Consequences of these high temperatures were demonstrated by microscopy of some of the fibre tips For example, Fig. 5 shows the severely damaged tip of an EVLA fibre used at 1,470 nm, with a large and very rough surface part and a smaller rather flat part where focussing required a 29 μm upward movement of the tip area, implying that this tip volume was probably ejected during the EVLA procedure. Similar surface pictures of the two other fibres were obtained (not shown). We therefore hypothesize that the darker regions in the left parts of Fig. 4, which correspond to the deeper dark parts in the right pictures, indicate holes in the tip surface, as in Fig. 5, but filled with carbonized blood. In these holes the maximal thickness, d max, was measured.

The OCT scans and fits to Eq. 1 basically give the attenuation coefficients µ t=µ a+µ s, with scattering coefficient µ s, implying that the true absorption coefficients are smaller than those given in Table 2. Unfortunately, we had no means available to determine the scattering coefficient of the layers. However, assuming that our layers can be compared with compacted soot which has approximately the density of charcoal, our data agree reasonably well with the 30 mm−1 at a wavelength of 10 μm quoted under such circumstances by McKenzie [14]. Scattering coefficients of carbonized tissue are not available to the best of our knowledge but a scattering coefficient of about 21 mm−1 has been reported for coagulated bovine liver at a wavelength of 980 nm [15]. If carbonized blood can be assumed to have a similar value, which however is not certain, then our absorption coefficients would be smaller by about 30%.

Several candidate mechanisms have been proposed for EVLA. First, our transmission measurements prove that laser irradiation remains available for direct heating of the vein wall by absorption of light as analysed by Mordon et al. [2]. However, this mechanism can only account for a small proportion of EVLA efficacy because the layer of carbonized blood absorbs between 30% and 70% of the light exiting the fibre tip, except perhaps for veins emptied of blood (see next paragraph). Second, the presence of a thin, heavily absorbing layer on the fibre tip during EVLA, shown in this study, strongly suggests that measured fibre tip temperatures of up to 1,200°C occur for any EVLA wavelength clinically in use. Thus, a major EVLA mechanism of action is the vein wall’s thermal response to heat diffusion from the hot fibre tip, as we have previously proposed [6]. The remaining two mechanisms are consequences of these high tip temperatures. Third, steam bubbles developing at the tip which damage the vein wall centimetres away when condensing [3, 5]. The importance of this mechanism remained unproven until recently, when our group identified the underlying physics of the exceptional efficacy of boiling vapour bubbles in transferring the heat from the hot fibre tip to the vein wall (van der Geld et al., submitted for publication). Finally fourth, direct contact between the hot fibre tip and the wall [4, 5], actually also contributing to the development of the black layer on the fibre tip [16]. The wall perforations resulting from this contact are thus likely with all EVLA wavelengths in use.

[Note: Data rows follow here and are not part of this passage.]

-- ==== Sys2Proof/Laws/WrWac.lean ====
section
/-! SUPPORT. The registers that each operation of Machine/Wac.lean may change. -/

set_option Elab.async false

namespace Sys2Proof.Machine

theorem State.wacMsdu_wr {m : Nat} {s0 : State} (s : State) (a1 : _) (a2 : _) (a3 : _) (a4 : _) (a5 : _) (hm : subMask 0x70000000000000000000000000000000000000000 m = true) (h : Wr m s0 s) : Wr m s0 (State.wacMsdu s a1 a2 a3 a4 a5) := by
  refine Wr.lift (f := 0x70000000000000000000000000000000000000000) ?_ hm h
  unfold State.wacMsdu
  repeat' first
    | exact rfl
    | (refine (?_ : _ = true); dsimp only [List.all]; exact rfl)
    | with_reducible exact Wr.refl _ _
    | with_reducible assumption
    | with_reducible apply State.inc_wr
    | with_reducible apply Wr.of_keep (f := 65536) (State.bufFree_keep (m := 65536) _ _ rfl (Keep.refl _ _)) rfl
    | with_reducible apply Wr.of_keep (f := 4194304) (State.frameAdd_keep (m := 4194304) _ _ rfl (Keep.refl _ _)) rfl
    | with_reducible apply Wr.ite <;> intro _
    | with_reducible apply Wr.foldl <;> try intro _ _ _
    | with_reducible apply Wr.foldl_snd <;> try intro _ _ _
    | with_reducible refine Wr.of_snd ‹_ = (_, _)› ?_
    | with_reducible refine Wr.of_snd2 ‹_ = (_, _, _)› ?_
    | with_reducible apply Wr.of_id
    | split
    | dsimp only

theorem State.frameTake_wr {m : Nat} {s0 : State} (s : State) (a1 : _) (a2 : _) (a3 : _) (hm : subMask 0x10000000004000000000000000000000000000000000000000000000000000000000000000000483000800000000000000000000000000000000000 m = true) (h : Wr m s0 s) : Wr m s0 (State.frameTake s a1 a2 a3) := by
  refine Wr.lift (f := 0x10000000004000000000000000000000000000000000000000000000000000000000000000000483000800000000000000000000000000000000000) ?_ hm h
  unfold State.frameTake
  repeat' first
    | exact rfl
    | (refine (?_ : _ = true); dsimp only [List.all]; exact rfl)
    | with_reducible exact Wr.refl _ _
    | with_reducible assumption
    | with_reducible apply State.useKey_wr
    | with_reducible apply State.frameEnd_wr
    | with_reducible apply Wr.of_keep (f := 4194304) (State.wacUpd_keep (m := 4194304) _ _ rfl (Keep.refl _ _)) rfl
    | with_reducible apply Wr.of_keep (f := 272) (State.raise_keep (m := 272) _ _ rfl (Keep.refl _ _)) rfl
    | with_reducible apply Wr.ite <;> intro _
    | with_reducible apply Wr.foldl <;> try intro _ _ _
    | with_reducible apply Wr.foldl_snd <;> try intro _ _ _
    | (rewrite [State.mk_eq_updOf]; with_reducible refine Wr.node rfl rfl rfl ?_)
    | with_reducible refine Wr.of_snd ‹_ = (_, _)› ?_
    | with_reducible refine Wr.of_snd2 ‹_ = (_, _, _)› ?_
    | with_reducible apply Wr.of_id
    | split
    | dsimp only

theorem State.ppduMake_wr {m : Nat} {s0 : State} (s : State) (a1 : _) (a2 : _) (a3 : _) (a4 : _) (hm : subMask 0x10000000004000000000000000000000000000000000000000000000000000000000000000000483000800000000000000000000000000000000000 m = true) (h : Wr m s0 s) : Wr m s0 (State.ppduMake s a1 a2 a3 a4) := by
  refine Wr.lift (f := 0x10000000004000000000000000000000000000000000000000000000000000000000000000000483000800000000000000000000000000000000000) ?_ hm h
  unfold State.ppduMake
  repeat' first
    | exact rfl
    | (refine (?_ : _ = true); dsimp only [List.all]; exact rfl)
    | with_reducible exact Wr.refl _ _
    | with_reducible assumption
    | with_reducible apply State.frameTake_wr
    | with_reducible apply Wr.of_keep (f := 4194304) (State.wacUpd_keep (m := 4194304) _ _ rfl (Keep.refl _ _)) rfl
    | with_reducible apply Wr.of_keep (f := 4194304) (State.ppduDue_keep (m := 4194304) _ _ _ rfl (Keep.refl _ _)) rfl
    | with_reducible apply Wr.ite <;> intro _
    | with_reducible apply Wr.foldl <;> try intro _ _ _
    | with_reducible apply Wr.foldl_snd <;> try intro _ _ _
    | with_reducible refine Wr.of_snd ‹_ = (_, _)› ?_
    | with_reducible refine Wr.of_snd2 ‹_ = (_, _, _)› ?_
    | with_reducible apply Wr.of_id
    | split
    | dsimp only

theorem State.rateRefuse_wr {m : Nat} {s0 : State} (s : State) (a1 : _) (a2 : _) (a3 : _) (hm : subMask 0x4000000000000000000000000000000000000000000000000000000000000000000483000800000000000000000000000000000000000 m = true) (h : Wr m s0 s) : Wr m s0 (State.rateRefuse s a1 a2 a3) := by
  refine Wr.lift (f := 0x4000000000000000000000000000000000000000000000000000000000000000000483000800000000000000000000000000000000000) ?_ hm h
  unfold State.rateRefuse
  repeat' first
    | exact rfl
    | (refine (?_ : _ = true); dsimp only [List.all]; exact rfl)
    | with_reducible exact Wr.refl _ _
    | with_reducible assumption
    | with_reducible apply State.frameEnd_wr
    | with_reducible apply Wr.ite <;> intro _
    | with_reducible apply Wr.foldl <;> try intro _ _ _
    | with_reducible apply Wr.foldl_snd <;> try intro _ _ _
    | with_reducible refine Wr.of_snd ‹_ = (_, _)› ?_
    | with_reducible refine Wr.of_snd2 ‹_ = (_, _, _)› ?_
    | with_reducible apply Wr.of_id
    | split
    | dsimp only

theorem State.schedule_wr {m : Nat} {s0 : State} (s : State) (a1 : _) (a2 : _) (a3 : _) (a4 : _) (a5 : _) (hm : subMask 0x10000000004000000000000000000000000000000000000000000000000000000000000000000483000800000000000000000000000000000000000 m = true) (h : Wr m s0 s) : Wr m s0 (State.schedule s a1 a2 a3 a4 a5) := by
  refine Wr.lift (f := 0x10000000004000000000000000000000000000000000000000000000000000000000000000000483000800000000000000000000000000000000000) ?_ hm h
  unfold State.schedule
  repeat' first
    | exact rfl
    | (refine (?_ : _ = true); dsimp only [List.all]; exact rfl)
    | with_reducible exact Wr.refl _ _
    | with_reducible assumption
    | with_reducible apply Wr.of_keep (f := 4194304) (State.deficitRefill_keep (m := 4194304) _ _ _ rfl (Keep.refl _ _)) rfl
    | with_reducible apply Wr.of_keep (f := 4194304) (State.wacUpd_keep (m := 4194304) _ _ rfl (Keep.refl _ _)) rfl
    | with_reducible apply State.rateRefuse_wr
    | with_reducible apply State.frameEnd_wr
    | with_reducible apply State.ppduMake_wr
    | with_reducible apply Wr.ite <;> intro _
    | with_reducible apply Wr.foldl <;> try intro _ _ _
    | with_reducible apply Wr.foldl_snd <;> try intro _ _ _
    | with_reducible refine Wr.of_snd ‹_ = (_, _)› ?_
    | with_reducible refine Wr.of_snd2 ‹_ = (_, _, _)› ?_
    | with_reducible apply Wr.of_id
    | split
    | dsimp only

theorem State.framePut_wr {m : Nat} {s0 : State} (s : State) (a1 : _) (a2 : _) (a3 : _) (hm : subMask 0x4000000000000000000000000000000000000000000000000000000000000000000483000800000000000000000000000000000000000 m = true) (h : Wr m s0 s) : Wr m s0 (State.framePut s a1 a2 a3) := by
  refine Wr.lift (f := 0x4000000000000000000000000000000000000000000000000000000000000000000483000800000000000000000000000000000000000) ?_ hm h
  unfold State.framePut
  repeat' first
    | exact rfl
    | (refine (?_ : _ = true); dsimp only [List.all]; exact rfl)
    | with_reducible exact Wr.refl _ _
    | with_reducible assumption
    | with_reducible apply State.frameEnd_wr
    | with_reducible apply Wr.of_keep (f := 4194304) (State.wacUpd_keep (m := 4194304) _ _ rfl (Keep.refl _ _)) rfl
    | with_reducible apply Wr.ite <;> intro _
    | with_reducible apply Wr.foldl <;> try intro _ _ _
    | with_reducible apply Wr.foldl_snd <;> try intro _ _ _
    | with_reducible refine Wr.of_snd ‹_ = (_, _)› ?_
    | with_reducible refine Wr.of_snd2 ‹_ = (_, _, _)› ?_
    | with_reducible apply Wr.of_id
    | split
    | dsimp only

Recently, Mordon and associates advocated that EVLA should be performed in a vein lumen drained of its blood by, for example, leg elevation and manual compression [17]. Obviously, our results only apply to EVLA performed in blood-filled veins.

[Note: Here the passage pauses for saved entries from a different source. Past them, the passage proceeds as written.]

theorem State.tokenAct_wr {m : Nat} {s0 : State} (s : State) (a1 : _) (a2 : _) (hm : subMask 0x80000000000000000000000000000000000000000000000000000000000000000000000000000000000000000000000000000000000000000 m = true) (h : Wr m s0 s) : Wr m s0 (State.tokenAct s a1 a2).2 := by
  refine Wr.lift (f := 0x80000000000000000000000000000000000000000000000000000000000000000000000000000000000000000000000000000000000000000) ?_ hm h
  unfold State.tokenAct
  repeat' first
    | exact rfl
    | (refine (?_ : _ = true); dsimp only [List.all]; exact rfl)
    | with_reducible exact Wr.refl _ _
    | with_reducible assumption
    | with_reducible apply State.keysShow_wr
    | with_reducible apply Wr.of_keep (f := 32768) (State.klnUpd_keep (m := 32768) _ _ rfl (Keep.refl _ _)) rfl
    | with_reducible apply Wr.of_keep (f := 1048576) (State.radUpd_keep (m := 1048576) _ _ rfl (Keep.refl _ _)) rfl
    | with_reducible apply State.debugOpen_wr
    | with_reducible apply State.set_wr
    | with_reducible apply Wr.ite <;> intro _
    | with_reducible apply Wr.foldl <;> try intro _ _ _
    | with_reducible apply Wr.foldl_snd <;> try intro _ _ _
    | with_reducible refine Wr.of_snd ‹_ = (_, _)› ?_
    | with_reducible refine Wr.of_snd2 ‹_ = (_, _, _)› ?_
    | with_reducible apply Wr.of_id
    | split
    | dsimp only

theorem State.tokenJudge_wr {m : Nat} {s0 : State} (s : State) (a1 : _) (hm : subMask 0x380000000000000000000000000000000000000000000000000000000000000000000000000000000000000000000000000000000000000000 m = true) (h : Wr m s0 s) : Wr m s0 (State.tokenJudge s a1).2 := by
  refine Wr.lift (f := 0x380000000000000000000000000000000000000000000000000000000000000000000000000000000000000000000000000000000000000000) ?_ hm h
  unfold State.tokenJudge
  repeat' first
    | exact rfl
    | (refine (?_ : _ = true); dsimp only [List.all]; exact rfl)
    | with_reducible exact Wr.refl _ _
    | with_reducible assumption
    | with_reducible apply State.tokenAct_wr
    | with_reducible apply State.nonceNew_wr
    | with_reducible apply Wr.ite <;> intro _
    | with_reducible apply Wr.foldl <;> try intro _ _ _
    | with_reducible apply Wr.foldl_snd <;> try intro _ _ _
    | with_reducible refine Wr.of_snd ‹_ = (_, _)› ?_
    | with_reducible refine Wr.of_snd2 ‹_ = (_, _, _)› ?_
    | with_reducible apply Wr.of_id
    | split
    | dsimp only

theorem State.mbRun_wr {m : Nat} {s0 : State} (s : State) (a1 : _) (hm : subMask 0x380000000000000000000000000000000000000000000000000000000000000000000000000000000000000000000000000000000000000000 m = true) (h : Wr m s0 s) : Wr m s0 (State.mbRun s a1).2.2 := by
  refine Wr.lift (f := 0x380000000000000000000000000000000000000000000000000000000000000000000000000000000000000000000000000000000000000000) ?_ hm h
  unfold State.mbRun
  extract_lets core p0 p1 ia il oa ol input reach put
  have hp : ∀ (u : State) (b : Bytes), Wr 0x380000000000000000000000000000000000000000000000000000000000000000000000000000000000000000000000000000000000000000 s u → Wr 0x380000000000000000000000000000000000000000000000000000000000000000000000000000000000000000000000000000000000000000 s (put u b) := fun u b k => Wr.of_keep (f := 65600) (State.memWrite_keep (m := 65600) _ _ _ _ rfl (Keep.refl _ _)) rfl (k)
  clear_value put reach input core
  simp only [apply_ite Prod.snd]
  refine Wr.ite (fun _ => Wr.refl _ _) (fun _ => ?_)
  split
  all_goals simp only [apply_ite Prod.snd]
  all_goals repeat' first
    | with_reducible exact Wr.refl _ _
    | with_reducible apply Wr.ite <;> intro _
  · exact hp _ _ (Wr.node (u := s) rfl rfl rfl (Wr.refl _ _))
  · exact hp _ _ (Wr.refl _ _)
  · exact hp _ _ (Wr.refl _ _)
  · exact State.tokenJudge_wr _ _ rfl (Wr.refl _ _)
  · exact Wr.of_keep (f := 4227072) (State.keyImport_keep (m := 4227072) _ _ _ _ rfl (Keep.refl _ _)) rfl (Wr.refl _ _)
  · exact Wr.of_keep (f := 4227072) (State.slotSet_keep (m := 4227072) _ _ _ _ rfl (Keep.refl _ _)) rfl (Wr.refl _ _)

theorem State.mbServe_wr {m : Nat} {s0 : State} (s : State) (a1 : _) (hm : subMask 0x2380000000000000000000000000000000000000000000000000000000000000000000000000000000000000000000000000000000000000000 m = true) (h : Wr m s0 s) : Wr m s0 (State.mbServe s a1) := by
  refine Wr.lift (f := 0x2380000000000000000000000000000000000000000000000000000000000000000000000000000000000000000000000000000000000000000) ?_ hm h
  unfold State.mbServe
  repeat' first
    | exact rfl
    | (refine (?_ : _ = true); dsimp only [List.all]; exact rfl)
    | with_reducible exact Wr.refl _ _
    | with_reducible assumption
    | with_reducible apply Wr.ite <;> intro _
    | with_reducible apply Wr.foldl <;> try intro _ _ _
    | with_reducible apply Wr.foldl_snd <;> try intro _ _ _
    | with_reducible apply State.mbRun_wr
    | with_reducible apply State.mbDone_wr
    | with_reducible refine Wr.of_snd ‹_ = (_, _)› ?_
    | with_reducible refine Wr.of_snd2 ‹_ = (_, _, _)› ?_
    | with_reducible apply Wr.of_id
    | split
    | dsimp only

theorem execGetRandom_wr (s : State) {t : State} (h : execGetRandom s = .next t) : Wr 0x2380000000000000000000000000000000000000000000000000000000000000000000000000000000000000000000000000000000000000000 s t := by
  unfold execGetRandom at h
  injection h with h
  subst h
  repeat' first
    | exact rfl
    | (refine (?_ : _ = true); dsimp only [List.all]; exact rfl)
    | with_reducible exact Wr.refl _ _
    | with_reducible assumption
    | with_reducible apply State.mbServe_wr
    | with_reducible apply Wr.ite <;> intro _
    | with_reducible apply Wr.foldl <;> try intro _ _ _
    | with_reducible apply Wr.foldl_snd <;> try intro _ _ _
    | with_reducible refine Wr.of_snd ‹_ = (_, _)› ?_
    | with_reducible refine Wr.of_snd2 ‹_ = (_, _, _)› ?_
    | with_reducible apply Wr.of_id
    | split
    | dsimp only

theorem execKlnAttest_wr (s : State) {t : State} (h : execKlnAttest s = .next t) : Wr 0x2380000000000000000000000000000000000000000000000000000000000000000000000000000000000000000000000000000000000000000 s t := by
  unfold execKlnAttest at h
  injection h with h
  subst h
  repeat' first
    | exact rfl
    | (refine (?_ : _ = true); dsimp only [List.all]; exact rfl)
    | with_reducible exact Wr.refl _ _
    | with_reducible assumption
    | with_reducible apply State.mbServe_wr
    | with_reducible apply Wr.ite <;> intro _
    | with_reducible apply Wr.foldl <;> try intro _ _ _
    | with_reducible apply Wr.foldl_snd <;> try intro _ _ _
    | with_reducible refine Wr.of_snd ‹_ = (_, _)› ?_
    | with_reducible refine Wr.of_snd2 ‹_ = (_, _, _)› ?_
    | with_reducible apply Wr.of_id
    | split
    | dsimp only

theorem execGetCert_wr (s : State) {t : State} (h : execGetCert s = .next t) : Wr 0x2380000000000000000000000000000000000000000000000000000000000000000000000000000000000000000000000000000000000000000 s t := by
  unfold execGetCert at h
  injection h with h
  subst h
  repeat' first
    | exact rfl
    | (refine (?_ : _ = true); dsimp only [List.all]; exact rfl)
    | with_reducible exact Wr.refl _ _
    | with_reducible assumption
    | with_reducible apply State.mbServe_wr
    | with_reducible apply Wr.ite <;> intro _
    | with_reducible apply Wr.foldl <;> try intro _ _ _
    | with_reducible apply Wr.foldl_snd <;> try intro _ _ _
    | with_reducible refine Wr.of_snd ‹_ = (_, _)› ?_
    | with_reducible refine Wr.of_snd2 ‹_ = (_, _, _)› ?_
    | with_reducible apply Wr.of_id
    | split
    | dsimp only

theorem execKlnImport_wr (s : State) {t : State} (h : execKlnImport s = .next t) : Wr 0x2380000000000000000000000000000000000000000000000000000000000000000000000000000000000000000000000000000000000000000 s t := by
  unfold execKlnImport at h
  injection h with h
  subst h
  repeat' first
    | exact rfl
    | (refine (?_ : _ = true); dsimp only [List.all]; exact rfl)
    | with_reducible exact Wr.refl _ _
    | with_reducible assumption
    | with_reducible apply State.mbServe_wr
    | with_reducible apply Wr.ite <;> intro _
    | with_reducible apply Wr.foldl <;> try intro _ _ _
    | with_reducible apply Wr.foldl_snd <;> try intro _ _ _
    | with_reducible refine Wr.of_snd ‹_ = (_, _)› ?_
    | with_reducible refine Wr.of_snd2 ‹_ = (_, _, _)› ?_
    | with_reducible apply Wr.of_id
    | split
    | dsimp only

theorem execKlnDerive_wr (s : State) {t : State} (h : execKlnDerive s = .next t) : Wr 0x2380000000000000000000000000000000000000000000000000000000000000000000000000000000000000000000000000000000000000000 s t := by
  unfold execKlnDerive at h
  injection h with h
  subst h
  repeat' first
    | exact rfl
    | (refine (?_ : _ = true); dsimp only [List.all]; exact rfl)
    | with_reducible exact Wr.refl _ _
    | with_reducible assumption
    | with_reducible apply State.mbServe_wr
    | with_reducible apply Wr.ite <;> intro _
    | with_reducible apply Wr.foldl <;> try intro _ _ _
    | with_reducible apply Wr.foldl_snd <;> try intro _ _ _
    | with_reducible refine Wr.of_snd ‹_ = (_, _)› ?_
    | with_reducible refine Wr.of_snd2 ‹_ = (_, _, _)› ?_
    | with_reducible apply Wr.of_id
    | split
    | dsimp only

theorem State.pushStat_wr {m : Nat} {s0 : State} (s : State) (a1 : _) (hm : subMask 0x100 m = true) (h : Wr m s0 s) : Wr m s0 (State.pushStat s a1) := by
  refine Wr.lift (f := 0x100) ?_ hm h
  unfold State.pushStat
  repeat' first
    | exact rfl
    | (refine (?_ : _ = true); dsimp only [List.all]; exact rfl)
    | with_reducible exact Wr.refl _ _
    | with_reducible assumption
    | with_reducible apply State.commit_wr
    | with_reducible apply Wr.of_keep (f := 272) (State.raise_keep (m := 272) _ _ rfl (Keep.refl _ _)) rfl
    | with_reducible apply Wr.ite <;> intro _
    | with_reducible apply Wr.foldl <;> try intro _ _ _
    | with_reducible apply Wr.foldl_snd <;> try intro _ _ _
    | with_reducible refine Wr.of_snd ‹_ = (_, _)› ?_
    | with_reducible refine Wr.of_snd2 ‹_ = (_, _, _)› ?_
    | with_reducible apply Wr.of_id
    | split
    | dsimp only

theorem State.pushEnd_wr {m : Nat} {s0 : State} (s : State) (a1 : _) (hm : subMask 0x100 m = true) (h : Wr m s0 s) : Wr m s0 (State.pushEnd s a1) := by
  refine Wr.lift (f := 0x100) ?_ hm h
  unfold State.pushEnd
  repeat' first
    | exact rfl
    | (refine (?_ : _ = true); dsimp only [List.all]; exact rfl)
    | with_reducible exact Wr.refl _ _
    | with_reducible assumption
    | with_reducible apply State.pushStat_wr
    | with_reducible apply Wr.ite <;> intro _
    | with_reducible apply Wr.foldl <;> try intro _ _ _
    | with_reducible apply Wr.foldl_snd <;> try intro _ _ _
    | (rewrite [State.mk_eq_updOf]; with_reducible refine Wr.node rfl rfl rfl ?_)
    | with_reducible refine Wr.of_snd ‹_ = (_, _)› ?_
    | with_reducible refine Wr.of_snd2 ‹_ = (_, _, _)› ?_
    | with_reducible apply Wr.of_id
    | split
    | dsimp only

theorem State.tokenRow_wr {m : Nat} {s0 : State} (s : State) (a1 : _) (hm : subMask 0x2380000000000000000000000000000000000000000000000000000000000000000000000000000000000000000000000000000000000000100 m = true) (h : Wr m s0 s) : Wr m s0 (State.tokenRow s a1) := by
  refine Wr.lift (f := 0x2380000000000000000000000000000000000000000000000000000000000000000000000000000000000000000000000000000000000000100) ?_ hm h
  unfold State.tokenRow
  repeat' first
    | exact rfl
    | (refine (?_ : _ = true); dsimp only [List.all]; exact rfl)
    | with_reducible exact Wr.refl _ _
    | with_reducible assumption
    | with_reducible apply State.pushEnd_wr
    | with_reducible apply State.tokenJudge_wr
    | with_reducible apply State.mbServe_wr
    | with_reducible apply Wr.ite <;> intro _
    | with_reducible apply Wr.foldl <;> try intro _ _ _
    | with_reducible apply Wr.foldl_snd <;> try intro _ _ _
    | with_reducible refine Wr.of_snd ‹_ = (_, _)› ?_
    | with_reducible refine Wr.of_snd2 ‹_ = (_, _, _)› ?_
    | with_reducible apply Wr.of_id
    | split
    | dsimp only

theorem execDeployToken_wr (s : State) {t : State} (h : execDeployToken s = .next t) : Wr 0x2380000000000000000000000000000000000000000000000000000000000000000000000000000000000000000000000000000000000000100 s t := by
  unfold execDeployToken at h
  injection h with h
  subst h
  repeat' first
    | exact rfl
    | (refine (?_ : _ = true); dsimp only [List.all]; exact rfl)
    | with_reducible exact Wr.refl _ _
    | with_reducible assumption
    | with_reducible apply State.tokenRow_wr
    | with_reducible apply Wr.ite <;> intro _
    | with_reducible apply Wr.foldl <;> try intro _ _ _
    | with_reducible apply Wr.foldl_snd <;> try intro _ _ _
    | with_reducible refine Wr.of_snd ‹_ = (_, _)› ?_
    | with_reducible refine Wr.of_snd2 ‹_ = (_, _, _)› ?_
    | with_reducible apply Wr.of_id
    | split
    | dsimp only

theorem execReturnToken_wr (s : State) {t : State} (h : execReturnToken s = .next t) : Wr 0x2380000000000000000000000000000000000000000000000000000000000000000000000000000000000000000000000000000000000000100 s t := by
  unfold execReturnToken at h
  injection h with h
  subst h
  repeat' first
    | exact rfl
    | (refine (?_ : _ = true); dsimp only [List.all]; exact rfl)
    | with_reducible exact Wr.refl _ _
    | with_reducible assumption
    | with_reducible apply State.tokenRow_wr
    | with_reducible apply Wr.ite <;> intro _
    | with_reducible apply Wr.foldl <;> try intro _ _ _
    | with_reducible apply Wr.foldl_snd <;> try intro _ _ _
    | with_reducible refine Wr.of_snd ‹_ = (_, _)› ?_
    | with_reducible refine Wr.of_snd2 ‹_ = (_, _, _)› ?_
    | with_reducible apply Wr.of_id
    | split
    | dsimp only

theorem execScrapToken_wr (s : State) {t : State} (h : execScrapToken s = .next t) : Wr 0x2380000000000000000000000000000000000000000000000000000000000000000000000000000000000000000000000000000000000000100 s t := by
  unfold execScrapToken at h
  injection h with h
  subst h
  repeat' first
    | exact rfl
    | (refine (?_ : _ = true); dsimp only [List.all]; exact rfl)
    | with_reducible exact Wr.refl _ _
    | with_reducible assumption
    | with_reducible apply State.tokenRow_wr
    | with_reducible apply Wr.ite <;> intro _
    | with_reducible apply Wr.foldl <;> try intro _ _ _
    | with_reducible apply Wr.foldl_snd <;> try intro _ _ _
    | with_reducible refine Wr.of_snd ‹_ = (_, _)› ?_
    | with_reducible refine Wr.of_snd2 ‹_ = (_, _, _)› ?_
    | with_reducible apply Wr.of_id
    | split
    | dsimp only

In conclusion, we found strong evidence that all EVLA procedures in blood-filled veins deposit a heavily absorbing and thus exceedingly hot layer of carbonized blood on the fibre tip, causing concomitant tip damage. This major EVLA mechanism is not likely to have much wavelength dependence at similar delivered Joules per centimetre of vein. Optical–thermal interaction between the vein wall and the transmitted laser light depends on wavelength.